Species of flowering plant

Borassus flabellifer, also known as palmyra palm, (Note: Other common names include doub palm, fan palm, ice apple, lontal palm, ron palm, sea apple, sugar palm, tala palm, toddy palm, and wine palm.) is a fan palm native to tropical and sub-tropical regions of South Asia and Southeast Asia. It is a tall, sturdy tree growing up to 20–30 m, with large fan-shaped leaves arranged in the form of a crown. It produces a pale white and branched inflorescence consisting of clusters of flowers. It produces bunches of large fruits containing sweet, watery kernels.

It grows in a wide range of habitats and is drought resistant to an extent. It takes a few years to mature and can have a productive life of 100+ years. Most of the parts of the tree including its druit, sap, leaves, and trunk, find extensive applications. The fruits and sprouts are edible while the sap is used to make palm wine, sugar, jaggery, and palm candy. The leaves and fibres are used for thatching, weaving, and handicrafts. The strong trunk is used for construction and furniture. Because of its extensive uses, the tree forms a major part of the native culture across the region.

==Taxonomy==
The species name flabellifer is derived from Latin meaning "fan-bearing". The genus name Borassus comes from the Greek word "borassos" meaning "an immature spadix of date palm" as the immature inflorescence of the palmyra palm resembles that of the date palm.
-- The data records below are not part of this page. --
-- ==== Sys2Proof/Machine/Engines.lean ====
section
/-! DEFINITION. The engine opcodes and the work of channels, compression engines and the digest block (R392 to R417). -/
namespace Sys2Proof.Machine

/-! ## Check 5 and admission (R394, R396, R407, R409, R410) -/

/-- Whether a declared length is in its range. -/
def bytesOk (n : Nat) : Bool := decide (1 ≤ n) && decide (n ≤ 2 ^ 40)

/-- Whether a MODE names a digest algorithm (Table 14.7). -/
def algOk (m : Nat) : Bool := decide (1 ≤ m % 128) && decide (m % 128 ≤ 4)

/-- The least DST_BYTES of a COMPRESS entry (R407). -/
def compressRoom (mode n : Nat) : Nat := if mode = 0 then n + 5 * ceilDiv n 32768 + 1 else n

/-- The conditions of check 5 that make an entry malformed. -/
def State.engineMalformed (s : State) (e : Entry) : Bool :=
  let op := entOpcode e
  let m := entMode e
  !s.ownsChannel e.tenant (entChannel e) || decide (s.onum (tobj 0x9000 e.tenant) 4 < entPriority e)
    || (if op = opCopy then !bytesOk (entW e 3) || entW e 4 != entW e 3
        else if op = opCompress ∨ op = opDecompress then
          !bytesOk (entW e 3) || !bytesOk (entW e 4) || decide (1 < m) || (m == 0 && entW e 7 != 0) || refBad (entW e 7)
            || (op == opCompress && decide (entW e 4 < compressRoom m (entW e 3)))
        else if op = opDigestOpen then
          !algOk m || decide (2 ^ 48 < entW e 3) || refBad (entW e 1)
            || (if 128 ≤ m then entW e 1 == 0 || entW e 4 == 0 || decide (1024 < entW e 4)
                else entW e 1 != 0 || entW e 4 != 0)
        else if op = opDigestFeed then !bytesOk (entW e 3)
        else if op = opDigestRead then entW e 1 == 0 || refBad (entW e 1)
        else decide (m < 1) || decide (3 < m))

/-- The number of a free digest context: the lowest (log 46). -/
def State.lowestCtx (s : State) : Option Nat :=
  ((List.range 16).map (· + 1)).find? (fun n => (s.eng.contexts.find n).isNone)

/-- The statuses of check 5. -/
def State.engineCheck (s : State) (e : Entry) : List Nat :=
  let op := entOpcode e
  let isOpen := (s.digestCtx? e.tenant (entMsg e)).isSome
  let mine := (s.eng.contexts.filter (fun p => p.2.tenant == e.tenant)).length
  (if s.engineMalformed e then [stDescMalformed] else [])
    ++ (if op = opDigestOpen ∧ isOpen = true then [stEngineState] else [])
    ++ (if op = opDigestOpen ∧ (s.lowestCtx = none ∨ s.onum (tobj 0x9038 e.tenant) 2 ≤ mine) then [stEngineBusy] else [])
    ++ (if (op = opDigestFeed ∨ op = opDigestRead) ∧ isOpen = false then [stEngineState] else [])
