-- ==== Sys2Proof/Certificates/Slice0/Obligations.lean ====
section
/-! DEFINITION. The statements for the provers. -/
section
open Sys2Proof Sys2Proof.Machine

/-- A step runs the command at the front of the queue on the state with the queue's rest. -/
def Obligations.StepRunsFrontCommand : Prop :=
  ∀ (s : State) (c : Instr) (q : List Instr), step { s with pending := c :: q } = exec c { s with pending := q }

/-- With no command waiting, one clock of CCLK passes: the time base moves on by one and nothing but the cycle counters of
the strands that hold a task follows it. The empty queue standing for one clock is the model's choice (log 5). -/
def Obligations.IdleStepPassesOneClock : Prop :=
  ∀ s : State, s.pending = [] → ∃ t, step s = .next t ∧ t.now = s.now + 1 ∧ Writes [.now, .strands] s t ∧
    ∀ (i : Nat) (x : StrandSt), s.strands.find i = some x → ∃ y, t.strands.find i = some y ∧ y.plain = { x.plain with
      cycle := if x.task.isSome then (x.cycle + 1) % 2 ^ 64 else x.cycle }

/-- Every command ends in a next state: no command stops the device. It writes the parts of the state that the frame table
names for it at most; every other part, and always the queue of waiting commands, is as before. That an event without an
occasion leaves the state as it was is the model's choice (log 4). -/
def Obligations.EveryCommandCompletes : Prop :=
  ∀ (c : Instr) (s : State), ∃ t, exec c s = .next t ∧ Writes (mayWrite c) s t ∧ t.pending = s.pending

/-- Every step keeps the canonical forms of image memory and of host memory: rising addresses, and no entry that an unlisted
address reads as. -/
def Obligations.StepKeepsMemoryCanonical : Prop :=
  ∀ s t : State, Safety.Inv s → step s = .next t → Safety.Inv t

/-- The state after reset has the canonical forms. -/
def Obligations.ResetMemoryCanonical : Prop :=
Safety.Inv State.reset

/-- After reset the device is in CONFIGURATION with ticks not running; no route is open, no queue exists, no event waits and
no record has been made; host tenants' registers read 0; and the object members hold the reset values of their tables: P 128,
W 8, M 2, extension limit 16, journal 2,048 MiB, power limit 240 W, step 8, throttle at 95 degrees, and the others named. -/
def Obligations.ResetValues : Prop :=
  let s := State.reset
  s.sys.state = .configuration ∧ s.pitch.running = false ∧ s.onum 0x1010 1 = 0 ∧ s.onum 0x2001 3 = 0 ∧
  s.onum 0x2000 1 = 128 ∧ s.onum 0x2000 2 = 8 ∧ s.onum 0x2000 3 = 2 ∧ s.onum 0x2000 4 = 16 ∧ s.onum 0x2002 1 = 2048 ∧
  s.onum 0x2001 5 = 0 ∧ s.sys.tickOut = false ∧ s.onum 0x4000 6 = 65536 ∧ s.onum 0x4000 7 = 0x1111111111111111 ∧
  s.onum 0x7000 1 = 240 ∧ s.onum 0x7000 2 = 8 ∧ s.onum 0x7000 5 = 95 ∧ s.onum 0x7000 6 = 30 ∧ s.onum 0x7000 9 = 1 ∧
  s.onum 0x7000 11 = 0 ∧ s.routes = [] ∧ s.host.wqs = [] ∧ s.host.cqs = [] ∧ s.err.queue = [] ∧ s.err.latch = none ∧
  s.mgmt.events = [] ∧ (∀ t < 32, (s.fn t).enable = false ∧ (s.fn t).adminError = false ∧ (s.fn t).awqBase = 0 ∧
    (s.fn t).acqBase = 0 ∧ (s.fn t).aqSizes = 0) ∧
  (∀ i < 17, ∀ j < 8, (s.strand i j).bpctl = 3#64 ∧ (s.strand i j).tvec = 0#64 ∧ (s.strand i j).task = none)
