theorem State.sendControl_writes (s : State) (p code arg : Nat) :
    Moves [.link, .out] s (State.sendControl s p code arg) := by
  unfold State.sendControl
  repeat' first
    | with_reducible apply Moves.refl
    | assumption
    | ((with_reducible apply Within.mk); exact rfl)
    | with_reducible apply Moves.thenOp (State.putFlit_writes ..)
    | with_reducible apply Moves.ite
    | (with_reducible apply upd_parts <;> first | exact .inl rfl | exact .inr rfl)
    | simp only [Moves.mk_eq]
    | with_reducible refine MovesMk.upd rfl (.inl rfl) (.inl rfl) ?_ ?_
    | (with_reducible apply Moves.foldl; intro _ _)
    | dsimp only
    | split

theorem State.pumpPort_writes (s : State) (p : Nat) (x2 : Nat) :
    Moves [.link, .out] s (State.pumpPort s p x2) := by
  induction x2 generalizing s p with
  | zero =>
    unfold State.pumpPort
    repeat' (with_reducible apply Moves.refl)
  | succ n ih =>
    unfold State.pumpPort
    repeat' first
      | with_reducible apply Moves.refl
      | ((with_reducible apply Within.mk); exact rfl)
      | with_reducible apply Moves.thenOp (State.sendPayload_writes ..)
      | with_reducible apply Moves.thenOp (State.emit_writes ..)
      | with_reducible apply Moves.thenOp (State.setPort_writes ..)
      | with_reducible refine Moves.thenOp (ih ..) (Within.mk rfl) ?_
      | with_reducible apply Moves.ite
      | simp only [Moves.mk_eq]
      | split

theorem State.sendPort_writes (s : State) (p : Nat) (m : Msg) :
    Moves [.link, .out] s (State.sendPort s p m) := by
  unfold State.sendPort
  repeat' first
    | with_reducible apply Moves.refl
    | assumption
    | ((with_reducible apply Within.mk); exact rfl)
    | with_reducible apply Moves.thenOp (State.mapPort_writes ..)
    | with_reducible apply Moves.thenOp (State.pumpPort_writes ..)
    | with_reducible apply Moves.ite
    | (with_reducible apply upd_parts <;> first | exact .inl rfl | exact .inr rfl)
    | simp only [Moves.mk_eq]
    | with_reducible refine MovesMk.upd rfl (.inl rfl) (.inl rfl) ?_ ?_
    | (with_reducible apply Moves.foldl; intro _ _)
    | dsimp only
    | split

theorem State.send_writes (s : State) (m : Msg) :
    Moves [.link, .out] s (State.send s m) := by
  unfold State.send
  repeat' first
    | with_reducible apply Moves.refl
    | assumption
    | ((with_reducible apply Within.mk); exact rfl)
    | with_reducible apply Moves.thenOp (State.emit_writes ..)
    | with_reducible apply Moves.thenOp (State.sendPort_writes ..)
    | with_reducible apply Moves.ite
    | (with_reducible apply upd_parts <;> first | exact .inl rfl | exact .inr rfl)
    | simp only [Moves.mk_eq]
    | with_reducible refine MovesMk.upd rfl (.inl rfl) (.inl rfl) ?_ ?_
    | (with_reducible apply Moves.foldl; intro _ _)
    | dsimp only
    | split
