theorem State.closeOut_writes (s : State) (k : RouteKey) (status : Nat) (tick : Nat) (check : Nat) (record : Bool) :
    Moves [.freeCount, .objs, .routes, .sched, .cairn, .summit, .content, .depot, .link, .hostMem, .host, .out] s (State.closeOut s k status tick check record) := by
  unfold State.closeOut
  repeat' first
    | with_reducible apply Moves.refl
    | assumption
    | ((with_reducible apply Within.mk); exact rfl)
    | with_reducible apply Moves.thenOp (State.closeRoute_writes ..)
    | with_reducible apply Moves.thenOp (State.complete_writes ..)
    | with_reducible apply Moves.thenOp (State.freeCam_writes ..)
    | with_reducible apply Moves.thenOp (State.freeRoute_writes ..)
    | with_reducible apply Moves.thenOp (State.logEvent_writes ..)
    | with_reducible apply Moves.thenOp (State.returnQuota_writes ..)
    | with_reducible apply Moves.thenOp (State.send_writes ..)
    | with_reducible apply Moves.thenOp (State.updRoute_writes ..)
    | with_reducible apply Moves.ite
    | (with_reducible apply upd_parts <;> first | exact .inl rfl | exact .inr rfl)
    | simp only [Moves.mk_eq]
    | with_reducible refine MovesMk.upd rfl (.inl rfl) (.inl rfl) ?_ ?_
    | (with_reducible apply Moves.foldl; intro _ _)
    | dsimp only
    | split

theorem State.suspendHere_writes (s : State) (k : RouteKey) (cause : Nat) (fp : List Nat) :
    Moves [.freeCount, .objs, .flash, .routes, .sched, .scn, .cairn, .summit, .content, .depot, .strands, .cache, .coh, .link, .hostMem, .host, .dram, .err, .mgmt, .out] s (State.suspendHere s k cause fp) := by
  unfold State.suspendHere
  repeat' first
    | with_reducible apply Moves.refl
    | assumption
    | ((with_reducible apply Within.mk); exact rfl)
    | with_reducible apply Moves.thenOp (State.discardSpan_writes ..)
    | with_reducible apply Moves.thenOp (State.logEvent_writes ..)
    | with_reducible apply Moves.thenOp (State.oinc_writes ..)
    | with_reducible apply Moves.thenOp (State.updRoute_writes ..)
    | with_reducible apply Moves.ite
    | (with_reducible apply upd_parts <;> first | exact .inl rfl | exact .inr rfl)
    | simp only [Moves.mk_eq]
    | with_reducible refine MovesMk.upd rfl (.inl rfl) (.inl rfl) ?_ ?_
    | (with_reducible apply Moves.foldl; intro _ _)
    | dsimp only
    | split

theorem State.farFootprint_writes (s : State) (r : Route) :
    Moves [.freeCount] s ((State.farFootprint s r).2) := by
  unfold State.farFootprint
  repeat' first
    | with_reducible apply Moves.refl
    | assumption
    | ((with_reducible apply Within.mk); exact rfl)
    | with_reducible apply Moves.ite_snd
    | (with_reducible apply Moves.foldl_snd; intro _ _)
    | with_reducible apply Moves.ite
    | (with_reducible apply upd_parts <;> first | exact .inl rfl | exact .inr rfl)
    | simp only [Moves.mk_eq]
    | with_reducible refine MovesMk.upd rfl (.inl rfl) (.inl rfl) ?_ ?_
    | (with_reducible apply Moves.foldl; intro _ _)
    | dsimp only
    | split
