-- ==== Sys2Proof/Laws/FrameSched.lean ====
section
/-! SUPPORT. What each function may write: scheduling, Summit, the caches and spans. -/

set_option Elab.async false
set_option linter.all false
namespace Sys2Proof.Machine
open Sys2Proof

/-! ## Scan -/

theorem State.charge_writes (s : State) (k : RouteKey) (stage : Nat) (bytes : Nat) :
    Moves [.objs, .routes] s (State.charge s k stage bytes) := by
  unfold State.charge
  repeat' first
    | with_reducible apply Moves.refl
    | assumption
    | ((with_reducible apply Within.mk); exact rfl)
    | with_reducible apply Moves.thenOp (State.oinc_writes ..)
    | with_reducible apply Moves.thenOp (State.work_writes ..)
    | with_reducible apply Moves.ite
    | (with_reducible apply upd_parts <;> first | exact .inl rfl | exact .inr rfl)
    | simp only [Moves.mk_eq]
    | with_reducible refine MovesMk.upd rfl (.inl rfl) (.inl rfl) ?_ ?_
    | (with_reducible apply Moves.foldl; intro _ _)
    | dsimp only
    | split

theorem TRes.ofScan_writes {α : Type} (s : State) (ranges : α → List (Nat × Nat)) (r : Rd α) :
    TRes.All (fun u => Moves [.objs, .flash, .depot, .cache, .coh, .link, .dram, .err, .mgmt, .out] s u) (TRes.ofScan s ranges r) := by
  unfold TRes.ofScan
  repeat' first
    | with_reducible apply Moves.refl
    | assumption
    | ((with_reducible apply Within.mk); exact rfl)
    | with_reducible apply Moves.thenOp (State.streamRanges_writes ..)
    | with_reducible apply TRes.All.okIn
    | with_reducible apply TRes.All.fullIn
    | with_reducible apply TRes.All.badIn
    | with_reducible apply TRes.All.needIn
    | with_reducible apply TRes.All.askIn
    | with_reducible apply TRes.All.againIn
    | with_reducible apply TRes.All.ite
    | with_reducible refine TRes.All.andThen ?_ (fun _ _ _ => ?_)
    | with_reducible apply Moves.ite
    | (with_reducible apply upd_parts <;> first | exact .inl rfl | exact .inr rfl)
    | simp only [Moves.mk_eq]
    | with_reducible refine MovesMk.upd rfl (.inl rfl) (.inl rfl) ?_ ?_
    | (with_reducible apply Moves.foldl; intro _ _)
    | dsimp only
    | split

theorem State.dictLoad_writes (s : State) (k : RouteKey) (ridge stage col : Nat) (b : Option (List Byte)) :
    Moves [.sched] s (State.dictLoad s k ridge stage col b) := by
  unfold State.dictLoad
  repeat' first
    | with_reducible apply Moves.refl
    | assumption
    | ((with_reducible apply Within.mk); exact rfl)
    | with_reducible apply Moves.ite
    | (with_reducible apply upd_parts <;> first | exact .inl rfl | exact .inr rfl)
    | simp only [Moves.mk_eq]
    | with_reducible refine MovesMk.upd rfl (.inl rfl) (.inl rfl) ?_ ?_
    | (with_reducible apply Moves.foldl; intro _ _)
    | dsimp only
    | split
It was first described as Borassus flabelliformis in the thirteenth edition of Carl Linnaeus's Systema Naturae published by Johan Andreas Murray in 1774. It was later described as Lontarus domestica Joseph Gaertner in 1788 and Borassus tunicatus by João de Loureiro in 1790. It was classified as Lontarus flabellifer by François Joseph Lestiboudois in 1800. Other heterogenous synonyms include Thrinax tunicata by William Rollisson in 1875, Pholidocarpus tunicatus by Hermann Wendland in 1878, and Borassus sundaicus by Odoardo Beccari in 1914.

==Description==
Palmyra palm is a solitary and robust tree that can reach up to 20-30 m. It has a hard and greyish colored trunk measuring 25-30 cm in diameter and consisting of several consecutive rings made up of dried leaf bases. It has 40-50 large fan-shaped fronds arranged in the form of a crown measuring up to 3 m across. The tree has greyish-green leaves, which are large and thick. They have semi-terete and spiny petioles measuring 1.5-2 m in length. The induplicately arranged leaves measure 1.2–1.8 m across, and consist of 60 to 65 folded segments. The lower part of the foliage often consists of marcescent leaves.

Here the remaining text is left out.